## Exercise
Among the entries below, find the line with "of 95_test_vectors. -/", then quote it and each following line up to and including the line with "def withCh3 (f", and nothing else.

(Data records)
-- ==== Sys2Proof/Tests/Slice0.lean ====
section
/-! SUPPORT. The model's own tests: ill-formed operations refused, decoding of words written out from the spec's table, single
steps with the results of spec/95_test_vectors.md, and a witness for the hypotheses of every statement. -/

namespace Sys2Proof.Machine.Tests

open Sys2Proof Sys2Proof.Machine

/-! ## Helpers -/

/-- The word decodes to the operation. -/
def decodesTo (w : Word) (i : Instr) : Bool :=
  match decode w with
  | .ok j => j == i
  | .error _ => false

/-- The outcome is a next state of which `p` holds. -/
def nextIs (o : Host.Outcome State Fault Refusal) (p : State → Bool) : Bool :=
  match o with
  | .next t => p t
  | .fault _ => false
  | .refused _ => false

/-- The outcome is this fault. -/
def faultIs (o : Host.Outcome State Fault Refusal) (r : Fault) : Bool :=
  match o with
  | .next _ => false
  | .fault q => q == r
  | .refused _ => false

/-- The outcome is this refusal. -/
def refusalIs (o : Host.Outcome State Fault Refusal) (r : Refusal) : Bool :=
  match o with
  | .next _ => false
  | .fault _ => false
  | .refused q => q == r

/-- The READ hands the host this byte. -/
def reads (i : Instr) (s : State) (b : Byte) : Bool :=
  nextIs (exec i s) fun t => t.host.replies == [.byte b]

/-- `S1` of 95_test_vectors under parameters `p`: the reset state with `apu.power = 1`. -/
def poweredOn (p : Params) : State := { State.resetWith p with apu := { Apu.reset p with power := true } }

/-- `S1` of 95_test_vectors. -/
def s1 : State := poweredOn Params.default

/-- The default parameters, but for `SWEEP_OVERFLOW`. -/
def overflowing (v : SweepOverflowPolicy) : Params := { Params.default with sweepOverflow := v }

/-- The default parameters, but for `BUS_RANGE_POLICY = ignore`. -/
def ignoring : Params := { Params.default with busRange := .ignore }

/-- The default parameters, but for `POWER_OFF_POLICY = store_only`. -/
def storing : Params := { Params.default with powerOff := .storeOnly }

/-- The default parameters, but for `ENV_FREEZE_LATCH = false`. -/
def unlatched : Params := { Params.default with envFreezeLatch := false }

/-- `s` one STEP before the tick of frame `t`. -/
def atTick (t : BitVec 3) (s : State) : State := { s with apu := { s.apu with fs := ⟨1, t⟩ } }

/-- A channel that is on, with its DAC, its length enabled or not, its counter and its timer. -/
def sounding (lengthEnabled : Bool) (lengthCounter period : Nat) : Channel :=
  ⟨true, true, lengthEnabled, lengthCounter, period⟩

/-- `S1` with channel 1 as given. -/
def withCh1 (f : Pulse → Pulse) : State := { s1 with apu := s1.apu.mapCh1 f }

/-- `S1` with channel 3 as given. -/
def withCh3 (f : Wave → Wave) : State := { s1 with apu := s1.apu.mapCh3 f }

/-- `S1` with channel 4 as given. -/
def withCh4 (f : Noise → Noise) : State := { s1 with apu := s1.apu.mapCh4 f }

/-- One STEP before the tick of frame `t`: channel 1 on at frequency `f`, sweep time 1, this direction and shift. -/
def sweeping (p : Params) (t : BitVec 3) (f : BitVec 11) (subtract : Bool) (shift : BitVec 3) (counter : Nat) : State :=
  let s := atTick t (poweredOn p)
  { s with
    apu := { s.apu with
      ch1 := { s.apu.ch1 with toChannel := sounding false 64 100, frequency := f }
      sweep := ⟨1#3, subtract, shift, counter⟩ } }

/-- One STEP before the envelope tick: channel 1 with this envelope. -/
def enveloped (p : Params) (e : Envelope) : State :=
  let s := atTick 7#3 (poweredOn p)
  { s with apu := s.apu.mapCh1 fun c => { c with toEnvelope := e } }

/-- `s` with the words as the host's program. -/
def issuing (ws : List Word) (s : State) : State := { s with host := { s.host with program := ws } }

/-- `s` with a fault mark, which only a hand-made state holds. -/
def marked (s : State) : State := { s with apu := s.apu.raiseFault (.busRange 0xFF40#16) }

/-- `s` with a refusal mark. -/
def refusedMark (s : State) : State := { s with apu := s.apu.refuse (.reservedOperationBits 0x01FF1200#32) }

/-! ## Well-formedness: each check refuses an ill-formed term -/

/-- 30_encoding R84(b): an out-of-window WRITE never spells an address of the window, at either end of it. -/
theorem test_wf_refuses_window_writes :
    (Instr.writeOutOfWindow 0xFF10#16 0#8).wf = false ∧ (Instr.writeOutOfWindow 0xFF3F#16 0#8).wf = false
      ∧ (Instr.writeOutOfWindow 0xFF0F#16 0#8).wf = true ∧ (Instr.writeOutOfWindow 0xFF40#16 0#8).wf = true := by
  decide

/-- The same for READs. -/
theorem test_wf_refuses_window_reads :
    (Instr.readOutOfWindow 0xFF10#16).wf = false ∧ (Instr.readOutOfWindow 0xFF3F#16).wf = false
      ∧ (Instr.readOutOfWindow 0xFF0F#16).wf = true ∧ (Instr.readOutOfWindow 0xFF40#16).wf = true := by
  decide

/-! ## Decoding: words written out, field by field, from 30_encoding R80 and R90 -/

/-- Words written out from the table of 30_encoding R90 (`op` 31:30, `z` 29:24, `addr` 23:8, `data` 7:0): rows 1 to 18. -/
theorem test_decode_pulse :
    ([
      (0b01000000111111110001000011000101#32, .writeNr10 0xC5#8),
      (0b00000000111111110001000000000000#32, .readNr10),
      (0b01000000111111110001000111000101#32, .writeNr11 0xC5#8),
      (0b00000000111111110001000100000000#32, .readNr11),
      (0b01000000111111110001001011000101#32, .writeNr12 0xC5#8),
      (0b00000000111111110001001000000000#32, .readNr12),
      (0b01000000111111110001001111000101#32, .writeNr13 0xC5#8),
      (0b00000000111111110001001100000000#32, .readNr13),
      (0b01000000111111110001010011000101#32, .writeNr14 0xC5#8),
      (0b00000000111111110001010000000000#32, .readNr14),
      (0b01000000111111110001011011000101#32, .writeNr21 0xC5#8),
      (0b00000000111111110001011000000000#32, .readNr21),
      (0b01000000111111110001011111000101#32, .writeNr22 0xC5#8),
      (0b00000000111111110001011100000000#32, .readNr22),
      (0b01000000111111110001100011000101#32, .writeNr23 0xC5#8),
      (0b00000000111111110001100000000000#32, .readNr23),
      (0b01000000111111110001100111000101#32, .writeNr24 0xC5#8),
      (0b00000000111111110001100100000000#32, .readNr24)] : List (Word × Instr)).all (fun r => decodesTo r.1 r.2) = true := by
  decide

/-- Words written out from the table of 30_encoding R90 (`op` 31:30, `z` 29:24, `addr` 23:8, `data` 7:0): rows 19 to 36. -/
theorem test_decode_waveNoise :
    ([
      (0b01000000111111110001101011000101#32, .writeNr30 0xC5#8),
      (0b00000000111111110001101000000000#32, .readNr30),
      (0b01000000111111110001101111000101#32, .writeNr31 0xC5#8),
      (0b00000000111111110001101100000000#32, .readNr31),
      (0b01000000111111110001110011000101#32, .writeNr32 0xC5#8),
      (0b00000000111111110001110000000000#32, .readNr32),
      (0b01000000111111110001110111000101#32, .writeNr33 0xC5#8),
      (0b00000000111111110001110100000000#32, .readNr33),
      (0b01000000111111110001111011000101#32, .writeNr34 0xC5#8),
      (0b00000000111111110001111000000000#32, .readNr34),
      (0b01000000111111110010000011000101#32, .writeNr41 0xC5#8),
      (0b00000000111111110010000000000000#32, .readNr41),
      (0b01000000111111110010000111000101#32, .writeNr42 0xC5#8),
      (0b00000000111111110010000100000000#32, .readNr42),
      (0b01000000111111110010001011000101#32, .writeNr43 0xC5#8),
      (0b00000000111111110010001000000000#32, .readNr43),
      (0b01000000111111110010001111000101#32, .writeNr44 0xC5#8),
      (0b00000000111111110010001100000000#32, .readNr44)] : List (Word × Instr)).all (fun r => decodesTo r.1 r.2) = true := by
  decide

/-- Words written out from the table of 30_encoding R90 (`op` 31:30, `z` 29:24, `addr` 23:8, `data` 7:0): rows 37 to 56. -/
theorem test_decode_restOfTable :
    ([
      (0b01000000111111110010010011000101#32, .writeNr50 0xC5#8),
      (0b00000000111111110010010000000000#32, .readNr50),
      (0b01000000111111110010010111000101#32, .writeNr51 0xC5#8),
      (0b00000000111111110010010100000000#32, .readNr51),
      (0b01000000111111110010011011000101#32, .writeNr52 0xC5#8),
      (0b00000000111111110010011000000000#32, .readNr52),
      (0b01000000111111110011101011000101#32, .writeWave 0xA#4 0xC5#8),
      (0b00000000111111110011101000000000#32, .readWave 0xA#4),
      (0b01000000111111110001010111000101#32, .writeUnusedFf15 0xC5#8),
      (0b00000000111111110001010100000000#32, .readUnusedFf15),
      (0b01000000111111110001111111000101#32, .writeUnusedFf1f 0xC5#8),
      (0b00000000111111110001111100000000#32, .readUnusedFf1f),
      (0b01000000111111110010011111000101#32, .writeUnusedFf27 0xC5#8),
      (0b00000000111111110010011100000000#32, .readUnusedFf27),
      (0b01000000111111110010111011000101#32, .writeUnusedFf28To2f 0x6#3 0xC5#8),
      (0b00000000111111110010111000000000#32, .readUnusedFf28To2f 0x6#3),
      (0b01000000100000000000000111000101#32, .writeOutOfWindow 0x8001#16 0xC5#8),
      (0b00000000100000000000000100000000#32, .readOutOfWindow 0x8001#16),
      (0b10000000000000000000000000000000#32, .step),
      (0b11000000000000000000000000000000#32, .sample)] : List (Word × Instr)).all (fun r => decodesTo r.1 r.2) = true := by
  decide

/-- 30_encoding R84(a), vectors E4 to E8: the invalid words, by reason. -/
theorem test_decode_rejects_by_name :
    decode 0x01FF1200#32 = .error .reservedNonzero ∧ decode 0x00FF1201#32 = .error .readWithData
      ∧ decode 0x80000001#32 = .error .stepWithOperand ∧ decode 0x80FF0000#32 = .error .stepWithOperand
      ∧ decode 0xC0000100#32 = .error .sampleWithOperand :=
  ⟨rfl, rfl, rfl, rfl, rfl⟩

/-- The encoder on worked encodings of 30_encoding R96. -/
theorem test_encode_worked :
    encode (.writeNr12 0xF0#8) = 0x40FF12F0#32 ∧ encode .readNr52 = 0x00FF2600#32
      ∧ encode (.writeWave 5#4 0xAB#8) = 0x40FF35AB#32 ∧ encode .step = 0x80000000#32
      ∧ encode .sample = 0xC0000000#32 := by
  decide

/-- The table's numbering of bits is that of the word. -/
theorem test_decodeTableWord :
    decodeTableWord 32 0x40FF1EC7 = some (.writeNr34 0xC7#8) ∧ decodeTableWord 32 0x01FF1200 = none
      ∧ decodeTableWord 32 0x00FF0F00 = some (.readOutOfWindow 0xFF0F#16) := by
  decide

/-! ## The step: E2, E4, E13 of 95_test_vectors -/

/-- E2 through the step, with the word placed where the host issues next. -/
theorem test_step_runs_the_placed_word :
    nextIs (step (s1.withFetchWord 32 0x00FF2600)) fun t => t.host.replies == [.byte 0xF0#8] && t.host.position == 1 := by
  decide

/-- E13, from reset itself: the power gate is shut. -/
theorem test_step_from_reset_is_gated :
    refusalIs (step (State.reset.withFetchWord 32 0x40FF12F0)) (.powerOffUnmodelled 0x40FF12F0#32) = true := by
  decide

/-- E4: an invalid word is refused by the step. -/
theorem test_step_refuses_an_invalid_word :
    refusalIs (step (s1.withFetchWord 32 0x01FF1200)) (.reservedOperationBits 0x01FF1200#32) = true := by
  decide

/-- 70_reset R304: WRITE NR52, 0x80 takes `S0` to `S1`. -/
theorem test_powered_on : nextIs (exec (.writeNr52 0x80#8) State.reset) (· == s1) = true := by
  decide

/-! ## Pulse registers: PW1 to PW12 -/

/-- PW11. -/
theorem test_write_nr10 :
    nextIs (exec (.writeNr10 0xFF#8) s1) (fun t => t.apu.sweep == ⟨7#3, true, 7#3, 0⟩) = true := by
  decide

/-- SW1 before its STEPs: sweep time 1, add, shift 1 reads 0x91. -/
theorem test_read_nr10 :
    reads .readNr10 { s1 with apu := { s1.apu with sweep := ⟨1#3, false, 1#3, 0⟩ } } 0x91#8 = true := by
  decide

/-- PW1, PW2 (X1): 0xFF gives duty 3 and counter 1, 0x00 gives duty 0 and counter 64. -/
theorem test_write_nr11 :
    nextIs (exec (.writeNr11 0xFF#8) s1) (fun t => t.apu.ch1.duty == 3#2 && t.apu.ch1.lengthCounter == 1)
      && nextIs (exec (.writeNr11 0x00#8) s1) (fun t => t.apu.ch1.duty == 0#2 && t.apu.ch1.lengthCounter == 64)
        = true := by
  decide

/-- P1: duty 2 reads 0xBF. -/
theorem test_read_nr11 : reads .readNr11 (withCh1 fun c => { c with duty := 2#2 }) 0xBF#8 = true := by
  decide

/-- PW3, PW4: 0x08 keeps the DAC on, 0x07 turns it off. -/
theorem test_write_nr12 :
    nextIs (exec (.writeNr12 0x08#8) s1) (fun t => t.apu.ch1.dacEnabled && t.apu.ch1.volumeInit == 0#4
        && t.apu.ch1.envDirection && !t.apu.ch1.enabled)
      && nextIs (exec (.writeNr12 0x07#8) (withCh1 fun c => { c with toChannel := sounding false 64 8 }))
        (fun t => !t.apu.ch1.dacEnabled && !t.apu.ch1.enabled && t.apu.ch1.volumePeriod == 7#3) = true := by
  decide

/-- PW12's envelope on channel 1: volume 15, decrease, period 3 reads 0xF3. -/
theorem test_read_nr12 :
    reads .readNr12 (withCh1 fun c => { c with toEnvelope := ⟨4, 15#4, false, 3#3, 2, false⟩ }) 0xF3#8 = true := by
  decide

/-- PW5: 0xFF sets bits 7:0 of the frequency. -/
theorem test_write_nr13 :
    nextIs (exec (.writeNr13 0xFF#8) (withCh1 fun c => { c with frequency := 0x700#11 }))
      (fun t => t.apu.ch1.frequency == 0x7FF#11 && t.apu.ch1.period == 0) = true := by
  decide

/-- PW9. -/
theorem test_read_nr13 : reads .readNr13 (withCh1 fun c => { c with frequency := 0xAA#11 }) 0xFF#8 = true := by
  decide

/-- PW6 and PW7: the trigger with the DAC on, and with the DAC off. -/
theorem test_write_nr14 :
    nextIs (exec (.writeNr14 0x87#8) (withCh1 fun c => { c with frequency := 0x0FF#11, dacEnabled := true, volumeInit := 15#4 }))
        (fun t => t.apu.ch1.toChannel == ⟨true, true, false, 64, 4⟩ && t.apu.ch1.frequency == 2047#11 && t.apu.ch1.volume == 15)
      && nextIs (exec (.writeNr14 0x87#8) (withCh1 fun c => { c with frequency := 0x0FF#11 }))
        (fun t => t.apu.ch1.toChannel == ⟨false, false, false, 64, 4⟩) = true := by
  decide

## Solution to this task
/-- `S1` of 95_test_vectors. -/
def s1 : State := poweredOn Params.default

/-- The default parameters, but for `SWEEP_OVERFLOW`. -/
def overflowing (v : SweepOverflowPolicy) : Params := { Params.default with sweepOverflow := v }

/-- The default parameters, but for `BUS_RANGE_POLICY = ignore`. -/
def ignoring : Params := { Params.default with busRange := .ignore }

/-- The default parameters, but for `POWER_OFF_POLICY = store_only`. -/
def storing : Params := { Params.default with powerOff := .storeOnly }

/-- The default parameters, but for `ENV_FREEZE_LATCH = false`. -/
def unlatched : Params := { Params.default with envFreezeLatch := false }

/-- `s` one STEP before the tick of frame `t`. -/
def atTick (t : BitVec 3) (s : State) : State := { s with apu := { s.apu with fs := ⟨1, t⟩ } }

/-- A channel that is on, with its DAC, its length enabled or not, its counter and its timer. -/
def sounding (lengthEnabled : Bool) (lengthCounter period : Nat) : Channel :=
  ⟨true, true, lengthEnabled, lengthCounter, period⟩

/-- `S1` with channel 1 as given. -/
def withCh1 (f : Pulse → Pulse) : State := { s1 with apu := s1.apu.mapCh1 f }

/-- `S1` with channel 3 as given. -/
def withCh3 (f : Wave → Wave) : State := { s1 with apu := s1.apu.mapCh3 f }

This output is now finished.